LOVE the pic of Lara and Craig!
Oy - been there, done that. During a gymboree class, I thought the father of a little girl was the grandfather. Yikes. Luckily I said it to another mom and not the wife.
I always love Oma's comments.
We've all been there. At least you have a funny husband who can diffuse the moment.
I feel like I always put my foot in my mouth because I always feel the need to keep the conversation flowing in any group even if I make an arse of myself in the process. I could give you so many examples all involving my husband's work parties. Not pretty.
thanks for the laugh!
You always make me laugh when I really need to. Thank you!
It sounds like your husband is as quick-witted as you are. You make a great team.
hee hee hee
way to go, idaho.
in the immortal words of napolean dynamite: "freakin idiot."
Those moments haunt me.... for years.... :) too funny
Thanks for the good laugh.
Way to make a first impresssion.
Please insult me all you want so you can take pictures of my family to make up.
How funny! Loved your hubby's response. hee hee!
Craig has pretty thick skin! He can take it!
I'm jealous you got to spend time with so many of my favorite people!
"Wanna get away?"
Okay, if anyone can pull off a foot-in-mouth comment it's you... I'm just glad there's someone else out there who has moments like that!
Been there, done that!

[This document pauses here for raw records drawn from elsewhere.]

-- ==== Sys2Proof/Certificates/Slice0/Obligations.lean ====
section
/-! DEFINITION. The statements for the provers. -/

open Sys2Proof Sys2Proof.Machine Sys2Proof.Spec

/-! Uniform integer instructions (R134-R139), and their compressed forms (R65). -/

/-- R135: what the register forms of the integer instructions compute, each exact result kept to 64 bits. -/
def Sys2Proof.Spec.UniformInteger : Prop :=
  UniformBinary .add (fun a b => BitVec.ofInt 64 (a.toInt + b.toInt)) ∧
  UniformBinary .sub (fun a b => BitVec.ofInt 64 (a.toInt - b.toInt)) ∧
  UniformBinary .and (fun a b => a &&& b) ∧
  UniformBinary .or (fun a b => a ||| b) ∧
  UniformBinary .xor (fun a b => a ^^^ b) ∧
  UniformBinary .sll (fun a b => BitVec.ofNat 64 (a.toNat * 2 ^ (b.toNat % 64))) ∧
  UniformBinary .srl (fun a b => BitVec.ofNat 64 (a.toNat / 2 ^ (b.toNat % 64))) ∧
  UniformBinary .sra (fun a b => BitVec.ofInt 64 (a.toInt / 2 ^ (b.toNat % 64))) ∧
  UniformBinary .slt (fun a b => if a.toInt < b.toInt then 1#64 else 0#64) ∧
  UniformBinary .sltu (fun a b => if a.toNat < b.toNat then 1#64 else 0#64) ∧
  UniformBinary .min (fun a b => if a.toInt ≤ b.toInt then a else b) ∧
  UniformBinary .max (fun a b => if a.toInt ≤ b.toInt then b else a) ∧
  UniformBinary .minu (fun a b => if a.toNat ≤ b.toNat then a else b) ∧
  UniformBinary .maxu (fun a b => if a.toNat ≤ b.toNat then b else a) ∧
  UniformBinary .mul (fun a b => BitVec.ofInt 64 (a.toInt * b.toInt)) ∧
  UniformBinary .mulh (fun a b => BitVec.ofInt 64 (a.toInt * b.toInt / 2 ^ 64)) ∧
  UniformBinary .mulhu (fun a b => BitVec.ofNat 64 (a.toNat * b.toNat / 2 ^ 64)) ∧
  ∀ sh : BitVec 2, UniformBinary (fun tk d a b => .lea tk sh d a b)
    (fun a b => BitVec.ofNat 64 (a.toNat + b.toNat * 2 ^ sh.toNat))

/-- R136: quotients toward zero, remainders with the sign of the dividend, the two boundary cases, and p3. -/
def Sys2Proof.Spec.UniformDivision : Prop :=
  UniformDivide .div
    (fun a b => if b = 0#64 then 0#64 else if a.toInt = -2 ^ 63 ∧ b.toInt = -1 then BitVec.ofInt 64 (2 ^ 63 - 1)
      else BitVec.ofInt 64 (a.toInt.tdiv b.toInt))
    (fun a b => decide (b = 0#64 ∨ (a.toInt = -2 ^ 63 ∧ b.toInt = -1))) ∧
  UniformDivide .divu (fun a b => BitVec.ofNat 64 (a.toNat / b.toNat)) (fun _ b => decide (b = 0#64)) ∧
  UniformDivide .rem
    (fun a b => if b = 0#64 then a else BitVec.ofInt 64 (a.toInt - b.toInt * a.toInt.tdiv b.toInt))
    (fun a b => decide (b = 0#64 ∨ (a.toInt = -2 ^ 63 ∧ b.toInt = -1))) ∧
  UniformDivide .remu (fun a b => BitVec.ofNat 64 (a.toNat % b.toNat)) (fun _ b => decide (b = 0#64))

/-- R135: the three counts. clz counts zeros from bit 63 down, ctz from bit 0 up, each 64 for 0; popc counts ones. -/
def Sys2Proof.Spec.UniformCounts : Prop :=
  (∃ f : Word → Word, UniformUnary .clz f ∧ ∀ a, (f a).toNat ≤ 64 ∧
    (∀ i, i < 64 → 64 - (f a).toNat ≤ i → a.getLsbD i = false) ∧
    ((f a).toNat < 64 → a.getLsbD (63 - (f a).toNat) = true)) ∧
  (∃ f : Word → Word, UniformUnary .ctz f ∧ ∀ a, (f a).toNat ≤ 64 ∧
    (∀ i, i < (f a).toNat → a.getLsbD i = false) ∧ ((f a).toNat < 64 → a.getLsbD (f a).toNat = true)) ∧
  UniformUnary .popc (fun a => BitVec.ofNat 64 ((List.range 64).filter (fun i => a.getLsbD i)).length)
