-- ==== Sys2Proof/Laws/PerInstr.lean ====
section
/-! SUPPORT. Instruction by instruction: the first candidate of the decoder for an encoding is the instruction that was encoded. -/

namespace Sys2Proof.Laws

/-! Bits of fields written side by side. -/

/-- Bits that lie in the upper field. -/
theorem bits_above {n m : Nat} (a : BitVec n) (b : BitVec m) (k w : Nat) :
    (a ++ b).extractLsb' (k + m) w = a.extractLsb' k w := by
  apply BitVec.eq_of_getLsbD_eq; intro i h
  rw [BitVec.getLsbD_extractLsb', BitVec.getLsbD_append, BitVec.getLsbD_extractLsb']
  have : ¬ k + m + i < m := by omega
  rw [if_neg this, show k + m + i - m = k + i by omega]

/-- Bits that lie in the lower field. -/
theorem bits_below {n m : Nat} (a : BitVec n) (b : BitVec m) {k w : Nat} (h : k + w ≤ m) :
    (a ++ b).extractLsb' k w = b.extractLsb' k w := by
  apply BitVec.eq_of_getLsbD_eq; intro i hi
  rw [BitVec.getLsbD_extractLsb', BitVec.getLsbD_append, BitVec.getLsbD_extractLsb']
  have : k + i < m := by omega
  rw [if_pos this]

/-- Bits from their upper and their lower part. -/
theorem join_bits {w : Nat} (x : BitVec w) (k n m : Nat) :
    x.extractLsb' (k + m) n ++ x.extractLsb' k m = x.extractLsb' k (n + m) := by
  apply BitVec.eq_of_getLsbD_eq; intro i h
  rw [BitVec.getLsbD_append, BitVec.getLsbD_extractLsb', BitVec.getLsbD_extractLsb', BitVec.getLsbD_extractLsb']
  by_cases g : i < m
  · simp [g, h]
  · rw [if_neg g, show k + m + (i - m) = k + i by omega, show decide (i - m < n) = true by simp; omega]; simp [h]
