-- ==== Sys2Proof/Laws/State.lean ====
section
/-! SUPPORT. One lemma per field per update of the state, of a hart and of a cell: what the named updates leave as it was, and
what they write. -/

namespace Sys2Proof.Machine

/-! Updates of one entry of a map of the state. -/

@[simp] theorem State.setHart_clk (s : State) (h : Nat) (x : Hart) : (s.setHart h x).clk = s.clk := rfl
@[simp] theorem State.setHart_cur (s : State) (h : Nat) (x : Hart) : (s.setHart h x).cur = s.cur := rfl
@[simp] theorem State.setHart_resets (s : State) (h : Nat) (x : Hart) : (s.setHart h x).resets = s.resets := rfl
@[simp] theorem State.setHart_agenda (s : State) (h : Nat) (x : Hart) : (s.setHart h x).agenda = s.agenda := rfl
@[simp] theorem State.setHart_fresh (s : State) (h : Nat) (x : Hart) : (s.setHart h x).fresh = s.fresh := rfl
@[simp] theorem State.setHart_mem (s : State) (h : Nat) (x : Hart) : (s.setHart h x).mem = s.mem := rfl
@[simp] theorem State.setHart_hostMem (s : State) (h : Nat) (x : Hart) : (s.setHart h x).hostMem = s.hostMem := rfl
@[simp] theorem State.setHart_net (s : State) (h : Nat) (x : Hart) : (s.setHart h x).net = s.net := rfl
@[simp] theorem State.setHart_requests (s : State) (h : Nat) (x : Hart) : (s.setHart h x).requests = s.requests := rfl
@[simp] theorem State.setHart_nextXid (s : State) (h : Nat) (x : Hart) : (s.setHart h x).nextXid = s.nextXid := rfl
@[simp] theorem State.setHart_cells (s : State) (h : Nat) (x : Hart) : (s.setHart h x).cells = s.cells := rfl
@[simp] theorem State.setHart_bays (s : State) (h : Nat) (x : Hart) : (s.setHart h x).bays = s.bays := rfl
@[simp] theorem State.setHart_regions (s : State) (h : Nat) (x : Hart) : (s.setHart h x).regions = s.regions := rfl
@[simp] theorem State.setHart_ctxs (s : State) (h : Nat) (x : Hart) : (s.setHart h x).ctxs = s.ctxs := rfl
@[simp] theorem State.setHart_pages (s : State) (h : Nat) (x : Hart) : (s.setHart h x).pages = s.pages := rfl
@[simp] theorem State.setHart_fns (s : State) (h : Nat) (x : Hart) : (s.setHart h x).fns = s.fns := rfl
@[simp] theorem State.setHart_pkg (s : State) (h : Nat) (x : Hart) : (s.setHart h x).pkg = s.pkg := rfl
@[simp] theorem State.setHart_phase (s : State) (h : Nat) (x : Hart) : (s.setHart h x).phase = s.phase := rfl
@[simp] theorem State.setHart_walkers (s : State) (h : Nat) (x : Hart) : (s.setHart h x).walkers = s.walkers := rfl

@[simp] theorem State.setCell_clk (s : State) (c : Nat) (x : Cell) : (s.setCell c x).clk = s.clk := rfl
@[simp] theorem State.setCell_cur (s : State) (c : Nat) (x : Cell) : (s.setCell c x).cur = s.cur := rfl
@[simp] theorem State.setCell_resets (s : State) (c : Nat) (x : Cell) : (s.setCell c x).resets = s.resets := rfl
@[simp] theorem State.setCell_agenda (s : State) (c : Nat) (x : Cell) : (s.setCell c x).agenda = s.agenda := rfl
@[simp] theorem State.setCell_fresh (s : State) (c : Nat) (x : Cell) : (s.setCell c x).fresh = s.fresh := rfl
@[simp] theorem State.setCell_mem (s : State) (c : Nat) (x : Cell) : (s.setCell c x).mem = s.mem := rfl
@[simp] theorem State.setCell_hostMem (s : State) (c : Nat) (x : Cell) : (s.setCell c x).hostMem = s.hostMem := rfl
@[simp] theorem State.setCell_net (s : State) (c : Nat) (x : Cell) : (s.setCell c x).net = s.net := rfl
@[simp] theorem State.setCell_requests (s : State) (c : Nat) (x : Cell) : (s.setCell c x).requests = s.requests := rfl
@[simp] theorem State.setCell_nextXid (s : State) (c : Nat) (x : Cell) : (s.setCell c x).nextXid = s.nextXid := rfl
@[simp] theorem State.setCell_harts (s : State) (c : Nat) (x : Cell) : (s.setCell c x).harts = s.harts := rfl
@[simp] theorem State.setCell_bays (s : State) (c : Nat) (x : Cell) : (s.setCell c x).bays = s.bays := rfl
@[simp] theorem State.setCell_regions (s : State) (c : Nat) (x : Cell) : (s.setCell c x).regions = s.regions := rfl
@[simp] theorem State.setCell_ctxs (s : State) (c : Nat) (x : Cell) : (s.setCell c x).ctxs = s.ctxs := rfl
@[simp] theorem State.setCell_pages (s : State) (c : Nat) (x : Cell) : (s.setCell c x).pages = s.pages := rfl
@[simp] theorem State.setCell_fns (s : State) (c : Nat) (x : Cell) : (s.setCell c x).fns = s.fns := rfl
@[simp] theorem State.setCell_pkg (s : State) (c : Nat) (x : Cell) : (s.setCell c x).pkg = s.pkg := rfl
@[simp] theorem State.setCell_phase (s : State) (c : Nat) (x : Cell) : (s.setCell c x).phase = s.phase := rfl
@[simp] theorem State.setCell_walkers (s : State) (c : Nat) (x : Cell) : (s.setCell c x).walkers = s.walkers := rfl

@[simp] theorem State.modHart_clk (s : State) (f : Hart → Hart) : (s.modHart f).clk = s.clk := rfl
@[simp] theorem State.modHart_cur (s : State) (f : Hart → Hart) : (s.modHart f).cur = s.cur := rfl
@[simp] theorem State.modHart_resets (s : State) (f : Hart → Hart) : (s.modHart f).resets = s.resets := rfl
@[simp] theorem State.modHart_agenda (s : State) (f : Hart → Hart) : (s.modHart f).agenda = s.agenda := rfl
@[simp] theorem State.modHart_fresh (s : State) (f : Hart → Hart) : (s.modHart f).fresh = s.fresh := rfl
@[simp] theorem State.modHart_mem (s : State) (f : Hart → Hart) : (s.modHart f).mem = s.mem := rfl
@[simp] theorem State.modHart_hostMem (s : State) (f : Hart → Hart) : (s.modHart f).hostMem = s.hostMem := rfl
@[simp] theorem State.modHart_net (s : State) (f : Hart → Hart) : (s.modHart f).net = s.net := rfl
@[simp] theorem State.modHart_requests (s : State) (f : Hart → Hart) : (s.modHart f).requests = s.requests := rfl
@[simp] theorem State.modHart_nextXid (s : State) (f : Hart → Hart) : (s.modHart f).nextXid = s.nextXid := rfl
@[simp] theorem State.modHart_cells (s : State) (f : Hart → Hart) : (s.modHart f).cells = s.cells := rfl
@[simp] theorem State.modHart_bays (s : State) (f : Hart → Hart) : (s.modHart f).bays = s.bays := rfl
@[simp] theorem State.modHart_regions (s : State) (f : Hart → Hart) : (s.modHart f).regions = s.regions := rfl
@[simp] theorem State.modHart_ctxs (s : State) (f : Hart → Hart) : (s.modHart f).ctxs = s.ctxs := rfl
@[simp] theorem State.modHart_pages (s : State) (f : Hart → Hart) : (s.modHart f).pages = s.pages := rfl
@[simp] theorem State.modHart_fns (s : State) (f : Hart → Hart) : (s.modHart f).fns = s.fns := rfl
@[simp] theorem State.modHart_pkg (s : State) (f : Hart → Hart) : (s.modHart f).pkg = s.pkg := rfl
@[simp] theorem State.modHart_phase (s : State) (f : Hart → Hart) : (s.modHart f).phase = s.phase := rfl
@[simp] theorem State.modHart_walkers (s : State) (f : Hart → Hart) : (s.modHart f).walkers = s.walkers := rfl

@[simp] theorem State.modCell_clk (s : State) (c : Nat) (f : Cell → Cell) : (s.modCell c f).clk = s.clk := rfl
@[simp] theorem State.modCell_cur (s : State) (c : Nat) (f : Cell → Cell) : (s.modCell c f).cur = s.cur := rfl
@[simp] theorem State.modCell_resets (s : State) (c : Nat) (f : Cell → Cell) : (s.modCell c f).resets = s.resets := rfl
@[simp] theorem State.modCell_agenda (s : State) (c : Nat) (f : Cell → Cell) : (s.modCell c f).agenda = s.agenda := rfl
@[simp] theorem State.modCell_fresh (s : State) (c : Nat) (f : Cell → Cell) : (s.modCell c f).fresh = s.fresh := rfl
@[simp] theorem State.modCell_mem (s : State) (c : Nat) (f : Cell → Cell) : (s.modCell c f).mem = s.mem := rfl
@[simp] theorem State.modCell_hostMem (s : State) (c : Nat) (f : Cell → Cell) : (s.modCell c f).hostMem = s.hostMem := rfl
@[simp] theorem State.modCell_net (s : State) (c : Nat) (f : Cell → Cell) : (s.modCell c f).net = s.net := rfl
@[simp] theorem State.modCell_requests (s : State) (c : Nat) (f : Cell → Cell) : (s.modCell c f).requests = s.requests := rfl
@[simp] theorem State.modCell_nextXid (s : State) (c : Nat) (f : Cell → Cell) : (s.modCell c f).nextXid = s.nextXid := rfl
@[simp] theorem State.modCell_harts (s : State) (c : Nat) (f : Cell → Cell) : (s.modCell c f).harts = s.harts := rfl
@[simp] theorem State.modCell_bays (s : State) (c : Nat) (f : Cell → Cell) : (s.modCell c f).bays = s.bays := rfl
@[simp] theorem State.modCell_regions (s : State) (c : Nat) (f : Cell → Cell) : (s.modCell c f).regions = s.regions := rfl
@[simp] theorem State.modCell_ctxs (s : State) (c : Nat) (f : Cell → Cell) : (s.modCell c f).ctxs = s.ctxs := rfl
@[simp] theorem State.modCell_pages (s : State) (c : Nat) (f : Cell → Cell) : (s.modCell c f).pages = s.pages := rfl
@[simp] theorem State.modCell_fns (s : State) (c : Nat) (f : Cell → Cell) : (s.modCell c f).fns = s.fns := rfl
@[simp] theorem State.modCell_pkg (s : State) (c : Nat) (f : Cell → Cell) : (s.modCell c f).pkg = s.pkg := rfl
@[simp] theorem State.modCell_phase (s : State) (c : Nat) (f : Cell → Cell) : (s.modCell c f).phase = s.phase := rfl
@[simp] theorem State.modCell_walkers (s : State) (c : Nat) (f : Cell → Cell) : (s.modCell c f).walkers = s.walkers := rfl

@[simp] theorem State.dropLines_clk (s : State) (c : Nat) : (s.dropLines c).clk = s.clk := rfl
@[simp] theorem State.dropLines_cur (s : State) (c : Nat) : (s.dropLines c).cur = s.cur := rfl
@[simp] theorem State.dropLines_resets (s : State) (c : Nat) : (s.dropLines c).resets = s.resets := rfl
@[simp] theorem State.dropLines_agenda (s : State) (c : Nat) : (s.dropLines c).agenda = s.agenda := rfl
@[simp] theorem State.dropLines_fresh (s : State) (c : Nat) : (s.dropLines c).fresh = s.fresh := rfl
@[simp] theorem State.dropLines_mem (s : State) (c : Nat) : (s.dropLines c).mem = s.mem := rfl
@[simp] theorem State.dropLines_hostMem (s : State) (c : Nat) : (s.dropLines c).hostMem = s.hostMem := rfl
@[simp] theorem State.dropLines_net (s : State) (c : Nat) : (s.dropLines c).net = s.net := rfl
@[simp] theorem State.dropLines_requests (s : State) (c : Nat) : (s.dropLines c).requests = s.requests := rfl
@[simp] theorem State.dropLines_nextXid (s : State) (c : Nat) : (s.dropLines c).nextXid = s.nextXid := rfl
@[simp] theorem State.dropLines_harts (s : State) (c : Nat) : (s.dropLines c).harts = s.harts := rfl
@[simp] theorem State.dropLines_bays (s : State) (c : Nat) : (s.dropLines c).bays = s.bays := rfl
@[simp] theorem State.dropLines_regions (s : State) (c : Nat) : (s.dropLines c).regions = s.regions := rfl
@[simp] theorem State.dropLines_ctxs (s : State) (c : Nat) : (s.dropLines c).ctxs = s.ctxs := rfl
@[simp] theorem State.dropLines_pages (s : State) (c : Nat) : (s.dropLines c).pages = s.pages := rfl
@[simp] theorem State.dropLines_fns (s : State) (c : Nat) : (s.dropLines c).fns = s.fns := rfl
@[simp] theorem State.dropLines_pkg (s : State) (c : Nat) : (s.dropLines c).pkg = s.pkg := rfl
@[simp] theorem State.dropLines_phase (s : State) (c : Nat) : (s.dropLines c).phase = s.phase := rfl
@[simp] theorem State.dropLines_walkers (s : State) (c : Nat) : (s.dropLines c).walkers = s.walkers := rfl

@[simp] theorem State.modBay_clk (s : State) (b : Nat) (f : Bay → Bay) : (s.modBay b f).clk = s.clk := rfl
@[simp] theorem State.modBay_cur (s : State) (b : Nat) (f : Bay → Bay) : (s.modBay b f).cur = s.cur := rfl
@[simp] theorem State.modBay_resets (s : State) (b : Nat) (f : Bay → Bay) : (s.modBay b f).resets = s.resets := rfl
@[simp] theorem State.modBay_agenda (s : State) (b : Nat) (f : Bay → Bay) : (s.modBay b f).agenda = s.agenda := rfl
@[simp] theorem State.modBay_fresh (s : State) (b : Nat) (f : Bay → Bay) : (s.modBay b f).fresh = s.fresh := rfl
@[simp] theorem State.modBay_mem (s : State) (b : Nat) (f : Bay → Bay) : (s.modBay b f).mem = s.mem := rfl
@[simp] theorem State.modBay_hostMem (s : State) (b : Nat) (f : Bay → Bay) : (s.modBay b f).hostMem = s.hostMem := rfl
@[simp] theorem State.modBay_net (s : State) (b : Nat) (f : Bay → Bay) : (s.modBay b f).net = s.net := rfl
@[simp] theorem State.modBay_requests (s : State) (b : Nat) (f : Bay → Bay) : (s.modBay b f).requests = s.requests := rfl
@[simp] theorem State.modBay_nextXid (s : State) (b : Nat) (f : Bay → Bay) : (s.modBay b f).nextXid = s.nextXid := rfl
@[simp] theorem State.modBay_harts (s : State) (b : Nat) (f : Bay → Bay) : (s.modBay b f).harts = s.harts := rfl
@[simp] theorem State.modBay_cells (s : State) (b : Nat) (f : Bay → Bay) : (s.modBay b f).cells = s.cells := rfl
@[simp] theorem State.modBay_regions (s : State) (b : Nat) (f : Bay → Bay) : (s.modBay b f).regions = s.regions := rfl
@[simp] theorem State.modBay_ctxs (s : State) (b : Nat) (f : Bay → Bay) : (s.modBay b f).ctxs = s.ctxs := rfl
@[simp] theorem State.modBay_pages (s : State) (b : Nat) (f : Bay → Bay) : (s.modBay b f).pages = s.pages := rfl
@[simp] theorem State.modBay_fns (s : State) (b : Nat) (f : Bay → Bay) : (s.modBay b f).fns = s.fns := rfl
@[simp] theorem State.modBay_pkg (s : State) (b : Nat) (f : Bay → Bay) : (s.modBay b f).pkg = s.pkg := rfl
@[simp] theorem State.modBay_phase (s : State) (b : Nat) (f : Bay → Bay) : (s.modBay b f).phase = s.phase := rfl
@[simp] theorem State.modBay_walkers (s : State) (b : Nat) (f : Bay → Bay) : (s.modBay b f).walkers = s.walkers := rfl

I love how quick your husband is.
He looks so happy posing there with his daughter..hee...hee.
Hey, we've all been there.
My husband's response (to me at least) when he says something totally off-putting is "what did I say? I meant to say X-Y-Z." Its so ridiculous and phony it makes me laugh.
yes, like many others of your commenters, the "not-so-pregnant-anymore" person was the victim of my "when is your baby due". Somebody shoot me now. And I have to pee so bad I've made a bazillion typos in this--ahhh, got to go. . .
Stie, I just love you...and I happen to love your yap.
Your husband's response was pretty good, though.
I introduced myself to a family at church recently. It was an older couple and a woman in her mid 20's. I asked them if they were visiting our ward and the older woman said, "We are here visiting our daughter that goes to your ward." They looked as though they were lost (I guess they were just looking for a place to sit) and in hopes to be helpful I wanted to help them find their daughter that goes to my ward. I said, "Oh, who is your daughter?" They pointed to the woman in her 20's with them. It turns out that the couple had no idea that their daughter was completely less active and had not been to church once in the 2 years she had lived here and my stupidity outed her right then. Nice, Lauren...real nice.
Good thing Craig is the healthiest person in our entire family... I just love you.
I am still laughing...
Oh my, that is hilarious.
I have been there many, many times...
You're pregnant? WOOT WOOT!
That was just a clever way of announcing...right? When IS the baby due?
I've done the Ask Someone If They're Pregnant one, like 2 times. And I'm a girl. It's the height of stupidity.